- Born: Lina Mathon 3 January 1903 Port-au-Prince, Haiti
- Died: 11 March 1994 (aged 91) Pétion-Ville, Haiti
- Other names: Lina Blanchet, Mme Jules Blanchet, Mme Arthur Margron, Lina Mathon-Fussman, Lina Fussman-Mathon
- Occupations: music teacher, ethnographer, composer, arts promoter
- Years active: 1921–1994

= Lina Mathon-Blanchet =

Haitian musician, ethnographer and arts promoter

Lina Mathon-Blanchet (3 January 1903 – 11 March 1994) was a Haitian pianist, music teacher and composer. First director of the Conservatoire National, she was interested in Haiti's folkloric traditions and was one of the first performers to include Vodou-influenced theatrical performances on the public stage in the country. Founding several folkloric troupes, she led her artists on tours throughout the United States and was noted as a teacher and mentor to many prominent Haitian performers. Trained in classical music traditions she collected traditional songs documenting the lyrics, melodies, and rhythms found as traditional themes in Haitian music. She is widely recognized as one of the most influential figures in the development of music in Haiti in the twentieth-century.

==Early life==
Lina Mathon was born on 3 January 1903 in Port-au-Prince, Haiti to Cléante N. Marie Anne (née Carré) and Charles Mathon. Her father was a physician and her mother raised the couple's five children. From an early age, Mathon was interested in the piano and began formal studies at the age of four with Justin Elie. Between 1917 and 1921, she studied classical music in Paris at the Ecole Notre-Dame de Sion.

==Career==
Upon returning to Haiti, Mathon began giving piano lessons and on 10 December 1924 married Arthur Margron, with whom she had a son, Reynold (1925–1926). Opening a school, Lycée Musical de Port-au-Prince, Mathon-Margron taught in the tradition of Western classical music, having a particular fondness for Mozart. In the 1920s and 1930s in Haiti, there was a resurgence of interest in indigenism and the folk traditions of the country. Mathon-Margron became fascinated by Vodou and asked a milkmaid to take her to a ceremonial performance. Transcribing the music from the event, she began incorporating it into her students' repertoire. Studying the lyrics, melodies and rhythms of the folk music she encountered at various rural hamlets known as lakous, she began composing music for chamber ensembles, choirs and piano.

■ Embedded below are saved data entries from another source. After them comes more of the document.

-- ==== Sys2Proof/Laws/State.lean ====
section
/-! SUPPORT. One lemma per field per update of the state, so that no proof unfolds a record update. -/

namespace Sys2Proof.Machine

open Sys2Proof

@[simp] theorem State.setReg_v (s : State) (r : Reg) (b : Byte) : (s.setReg r b).v = s.v.set r.val b := rfl
@[simp] theorem State.setReg_i (s : State) (r : Reg) (b : Byte) : (s.setReg r b).i = s.i := rfl
@[simp] theorem State.setReg_pc (s : State) (r : Reg) (b : Byte) : (s.setReg r b).pc = s.pc := rfl
@[simp] theorem State.setReg_sp (s : State) (r : Reg) (b : Byte) : (s.setReg r b).sp = s.sp := rfl
@[simp] theorem State.setReg_stk (s : State) (r : Reg) (b : Byte) : (s.setReg r b).stk = s.stk := rfl
@[simp] theorem State.setReg_dt (s : State) (r : Reg) (b : Byte) : (s.setReg r b).dt = s.dt := rfl
@[simp] theorem State.setReg_st (s : State) (r : Reg) (b : Byte) : (s.setReg r b).st = s.st := rfl
@[simp] theorem State.setReg_display (s : State) (r : Reg) (b : Byte) : (s.setReg r b).display = s.display := rfl
@[simp] theorem State.setReg_redraw (s : State) (r : Reg) (b : Byte) : (s.setReg r b).redraw = s.redraw := rfl
@[simp] theorem State.setReg_ms (s : State) (r : Reg) (b : Byte) : (s.setReg r b).ms = s.ms := rfl
@[simp] theorem State.setReg_cause (s : State) (r : Reg) (b : Byte) : (s.setReg r b).cause = s.cause := rfl
@[simp] theorem State.setReg_last (s : State) (r : Reg) (b : Byte) : (s.setReg r b).last = s.last := rfl
@[simp] theorem State.setReg_mem (s : State) (r : Reg) (b : Byte) : (s.setReg r b).mem = s.mem := rfl
@[simp] theorem State.setReg_entropy (s : State) (r : Reg) (b : Byte) : (s.setReg r b).entropy = s.entropy := rfl
@[simp] theorem State.setReg_draws (s : State) (r : Reg) (b : Byte) : (s.setReg r b).draws = s.draws := rfl

@[simp] theorem State.setI_v (s : State) (w : Word) : (s.setI w).v = s.v := rfl
@[simp] theorem State.setI_i (s : State) (w : Word) : (s.setI w).i = w := rfl
@[simp] theorem State.setI_pc (s : State) (w : Word) : (s.setI w).pc = s.pc := rfl
@[simp] theorem State.setI_sp (s : State) (w : Word) : (s.setI w).sp = s.sp := rfl
@[simp] theorem State.setI_stk (s : State) (w : Word) : (s.setI w).stk = s.stk := rfl
@[simp] theorem State.setI_dt (s : State) (w : Word) : (s.setI w).dt = s.dt := rfl
@[simp] theorem State.setI_st (s : State) (w : Word) : (s.setI w).st = s.st := rfl
@[simp] theorem State.setI_display (s : State) (w : Word) : (s.setI w).display = s.display := rfl
@[simp] theorem State.setI_redraw (s : State) (w : Word) : (s.setI w).redraw = s.redraw := rfl
@[simp] theorem State.setI_ms (s : State) (w : Word) : (s.setI w).ms = s.ms := rfl
@[simp] theorem State.setI_cause (s : State) (w : Word) : (s.setI w).cause = s.cause := rfl
@[simp] theorem State.setI_last (s : State) (w : Word) : (s.setI w).last = s.last := rfl
@[simp] theorem State.setI_mem (s : State) (w : Word) : (s.setI w).mem = s.mem := rfl
@[simp] theorem State.setI_entropy (s : State) (w : Word) : (s.setI w).entropy = s.entropy := rfl
@[simp] theorem State.setI_draws (s : State) (w : Word) : (s.setI w).draws = s.draws := rfl

@[simp] theorem State.setPc_v (s : State) (w : Word) : (s.setPc w).v = s.v := rfl
@[simp] theorem State.setPc_i (s : State) (w : Word) : (s.setPc w).i = s.i := rfl
@[simp] theorem State.setPc_pc (s : State) (w : Word) : (s.setPc w).pc = w := rfl
@[simp] theorem State.setPc_sp (s : State) (w : Word) : (s.setPc w).sp = s.sp := rfl
@[simp] theorem State.setPc_stk (s : State) (w : Word) : (s.setPc w).stk = s.stk := rfl
@[simp] theorem State.setPc_dt (s : State) (w : Word) : (s.setPc w).dt = s.dt := rfl
@[simp] theorem State.setPc_st (s : State) (w : Word) : (s.setPc w).st = s.st := rfl
@[simp] theorem State.setPc_display (s : State) (w : Word) : (s.setPc w).display = s.display := rfl
@[simp] theorem State.setPc_redraw (s : State) (w : Word) : (s.setPc w).redraw = s.redraw := rfl
@[simp] theorem State.setPc_ms (s : State) (w : Word) : (s.setPc w).ms = s.ms := rfl
@[simp] theorem State.setPc_cause (s : State) (w : Word) : (s.setPc w).cause = s.cause := rfl
@[simp] theorem State.setPc_last (s : State) (w : Word) : (s.setPc w).last = s.last := rfl
@[simp] theorem State.setPc_mem (s : State) (w : Word) : (s.setPc w).mem = s.mem := rfl
@[simp] theorem State.setPc_entropy (s : State) (w : Word) : (s.setPc w).entropy = s.entropy := rfl
@[simp] theorem State.setPc_draws (s : State) (w : Word) : (s.setPc w).draws = s.draws := rfl

@[simp] theorem State.setLast_v (s : State) (w : Word) : (s.setLast w).v = s.v := rfl
@[simp] theorem State.setLast_i (s : State) (w : Word) : (s.setLast w).i = s.i := rfl
@[simp] theorem State.setLast_pc (s : State) (w : Word) : (s.setLast w).pc = s.pc := rfl
@[simp] theorem State.setLast_sp (s : State) (w : Word) : (s.setLast w).sp = s.sp := rfl
@[simp] theorem State.setLast_stk (s : State) (w : Word) : (s.setLast w).stk = s.stk := rfl
@[simp] theorem State.setLast_dt (s : State) (w : Word) : (s.setLast w).dt = s.dt := rfl
@[simp] theorem State.setLast_st (s : State) (w : Word) : (s.setLast w).st = s.st := rfl
@[simp] theorem State.setLast_display (s : State) (w : Word) : (s.setLast w).display = s.display := rfl
@[simp] theorem State.setLast_redraw (s : State) (w : Word) : (s.setLast w).redraw = s.redraw := rfl
@[simp] theorem State.setLast_ms (s : State) (w : Word) : (s.setLast w).ms = s.ms := rfl
@[simp] theorem State.setLast_cause (s : State) (w : Word) : (s.setLast w).cause = s.cause := rfl
@[simp] theorem State.setLast_last (s : State) (w : Word) : (s.setLast w).last = w := rfl
@[simp] theorem State.setLast_mem (s : State) (w : Word) : (s.setLast w).mem = s.mem := rfl
@[simp] theorem State.setLast_entropy (s : State) (w : Word) : (s.setLast w).entropy = s.entropy := rfl
@[simp] theorem State.setLast_draws (s : State) (w : Word) : (s.setLast w).draws = s.draws := rfl

@[simp] theorem State.advance_v (s : State) : s.advance.v = s.v := rfl
@[simp] theorem State.advance_i (s : State) : s.advance.i = s.i := rfl
@[simp] theorem State.advance_pc (s : State) : s.advance.pc = s.pc + 2 := rfl
@[simp] theorem State.advance_sp (s : State) : s.advance.sp = s.sp := rfl
@[simp] theorem State.advance_stk (s : State) : s.advance.stk = s.stk := rfl
@[simp] theorem State.advance_dt (s : State) : s.advance.dt = s.dt := rfl
@[simp] theorem State.advance_st (s : State) : s.advance.st = s.st := rfl
@[simp] theorem State.advance_display (s : State) : s.advance.display = s.display := rfl
@[simp] theorem State.advance_redraw (s : State) : s.advance.redraw = s.redraw := rfl
@[simp] theorem State.advance_ms (s : State) : s.advance.ms = s.ms := rfl
@[simp] theorem State.advance_cause (s : State) : s.advance.cause = s.cause := rfl
@[simp] theorem State.advance_last (s : State) : s.advance.last = s.last := rfl
@[simp] theorem State.advance_mem (s : State) : s.advance.mem = s.mem := rfl
@[simp] theorem State.advance_entropy (s : State) : s.advance.entropy = s.entropy := rfl
@[simp] theorem State.advance_draws (s : State) : s.advance.draws = s.draws := rfl

@[simp] theorem State.showDisplay_v (s : State) (d : Display) : (s.showDisplay d).v = s.v := rfl
@[simp] theorem State.showDisplay_i (s : State) (d : Display) : (s.showDisplay d).i = s.i := rfl
@[simp] theorem State.showDisplay_pc (s : State) (d : Display) : (s.showDisplay d).pc = s.pc := rfl
@[simp] theorem State.showDisplay_sp (s : State) (d : Display) : (s.showDisplay d).sp = s.sp := rfl
@[simp] theorem State.showDisplay_stk (s : State) (d : Display) : (s.showDisplay d).stk = s.stk := rfl
@[simp] theorem State.showDisplay_dt (s : State) (d : Display) : (s.showDisplay d).dt = s.dt := rfl
@[simp] theorem State.showDisplay_st (s : State) (d : Display) : (s.showDisplay d).st = s.st := rfl
@[simp] theorem State.showDisplay_display (s : State) (d : Display) : (s.showDisplay d).display = d := rfl
@[simp] theorem State.showDisplay_redraw (s : State) (d : Display) : (s.showDisplay d).redraw = true := rfl
@[simp] theorem State.showDisplay_ms (s : State) (d : Display) : (s.showDisplay d).ms = s.ms := rfl
@[simp] theorem State.showDisplay_cause (s : State) (d : Display) : (s.showDisplay d).cause = s.cause := rfl
@[simp] theorem State.showDisplay_last (s : State) (d : Display) : (s.showDisplay d).last = s.last := rfl
@[simp] theorem State.showDisplay_mem (s : State) (d : Display) : (s.showDisplay d).mem = s.mem := rfl
@[simp] theorem State.showDisplay_entropy (s : State) (d : Display) : (s.showDisplay d).entropy = s.entropy := rfl
@[simp] theorem State.showDisplay_draws (s : State) (d : Display) : (s.showDisplay d).draws = s.draws := rfl

@[simp] theorem State.enterFault_v (s : State) (c : Cause) : (s.enterFault c).v = s.v := rfl
@[simp] theorem State.enterFault_i (s : State) (c : Cause) : (s.enterFault c).i = s.i := rfl
@[simp] theorem State.enterFault_pc (s : State) (c : Cause) : (s.enterFault c).pc = s.pc := rfl
@[simp] theorem State.enterFault_sp (s : State) (c : Cause) : (s.enterFault c).sp = s.sp := rfl
@[simp] theorem State.enterFault_stk (s : State) (c : Cause) : (s.enterFault c).stk = s.stk := rfl
@[simp] theorem State.enterFault_dt (s : State) (c : Cause) : (s.enterFault c).dt = s.dt := rfl
@[simp] theorem State.enterFault_st (s : State) (c : Cause) : (s.enterFault c).st = s.st := rfl
@[simp] theorem State.enterFault_display (s : State) (c : Cause) : (s.enterFault c).display = s.display := rfl
@[simp] theorem State.enterFault_redraw (s : State) (c : Cause) : (s.enterFault c).redraw = s.redraw := rfl
@[simp] theorem State.enterFault_ms (s : State) (c : Cause) : (s.enterFault c).ms = .faulted := rfl
@[simp] theorem State.enterFault_cause (s : State) (c : Cause) : (s.enterFault c).cause = c := rfl
@[simp] theorem State.enterFault_last (s : State) (c : Cause) : (s.enterFault c).last = s.last := rfl
@[simp] theorem State.enterFault_mem (s : State) (c : Cause) : (s.enterFault c).mem = s.mem := rfl
@[simp] theorem State.enterFault_entropy (s : State) (c : Cause) : (s.enterFault c).entropy = s.entropy := rfl
@[simp] theorem State.enterFault_draws (s : State) (c : Cause) : (s.enterFault c).draws = s.draws := rfl

@[simp] theorem State.setMem_v (s : State) (m : Memory) : (s.setMem m).v = s.v := rfl
@[simp] theorem State.setMem_i (s : State) (m : Memory) : (s.setMem m).i = s.i := rfl
@[simp] theorem State.setMem_pc (s : State) (m : Memory) : (s.setMem m).pc = s.pc := rfl
@[simp] theorem State.setMem_sp (s : State) (m : Memory) : (s.setMem m).sp = s.sp := rfl
@[simp] theorem State.setMem_stk (s : State) (m : Memory) : (s.setMem m).stk = s.stk := rfl
@[simp] theorem State.setMem_dt (s : State) (m : Memory) : (s.setMem m).dt = s.dt := rfl
@[simp] theorem State.setMem_st (s : State) (m : Memory) : (s.setMem m).st = s.st := rfl
@[simp] theorem State.setMem_display (s : State) (m : Memory) : (s.setMem m).display = s.display := rfl
@[simp] theorem State.setMem_redraw (s : State) (m : Memory) : (s.setMem m).redraw = s.redraw := rfl
@[simp] theorem State.setMem_ms (s : State) (m : Memory) : (s.setMem m).ms = s.ms := rfl
@[simp] theorem State.setMem_cause (s : State) (m : Memory) : (s.setMem m).cause = s.cause := rfl
@[simp] theorem State.setMem_last (s : State) (m : Memory) : (s.setMem m).last = s.last := rfl
@[simp] theorem State.setMem_mem (s : State) (m : Memory) : (s.setMem m).mem = m := rfl
@[simp] theorem State.setMem_entropy (s : State) (m : Memory) : (s.setMem m).entropy = s.entropy := rfl
@[simp] theorem State.setMem_draws (s : State) (m : Memory) : (s.setMem m).draws = s.draws := rfl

Mathon-Margron was one of the first to codify music and dance traditions in Haiti. She collaborated with Werner Jaegerhuber in a project to document local songs prevalent in the culture, but discontent to simply collect songs from peasant women and merchants at the local market, Mathon-Margron visited communities and Vodou temples documenting the music in field expeditions. She also published calls in newspapers encouraging artists who had written original creole songs to contribute to her collection. Her reputation was widespread and she exchanged her research with artists and academics, such as Harold Courlander and Jean Murai.

By the mid-1930s, Mathon-Margron's first husband died. In 1937, she founded the Choeur Folklorique National, an amateur choral group which performed Haitian-themed music. She defied local customs and in 1938, presented a group of students from Ecole Maud Turian, where she taught voice, in a performance of songs in Haitian Creole. This was one of the first times that a performance inspired by Vodou and the country's lingua franca was publicly staged for "polite" society. Between 1939 and 1940 the group performed at charity events and lecture halls, as well as at clubs like the Cercle Bellevue and Cercle Port-au-Princien. Around this time, she married a Polish-Jewish refugee, Max Fussman, who had fled his homeland because of World War II. in the early 1940s, she formed Haïti Chant et Danse, an ensemble which performed Vodou dance as well as music.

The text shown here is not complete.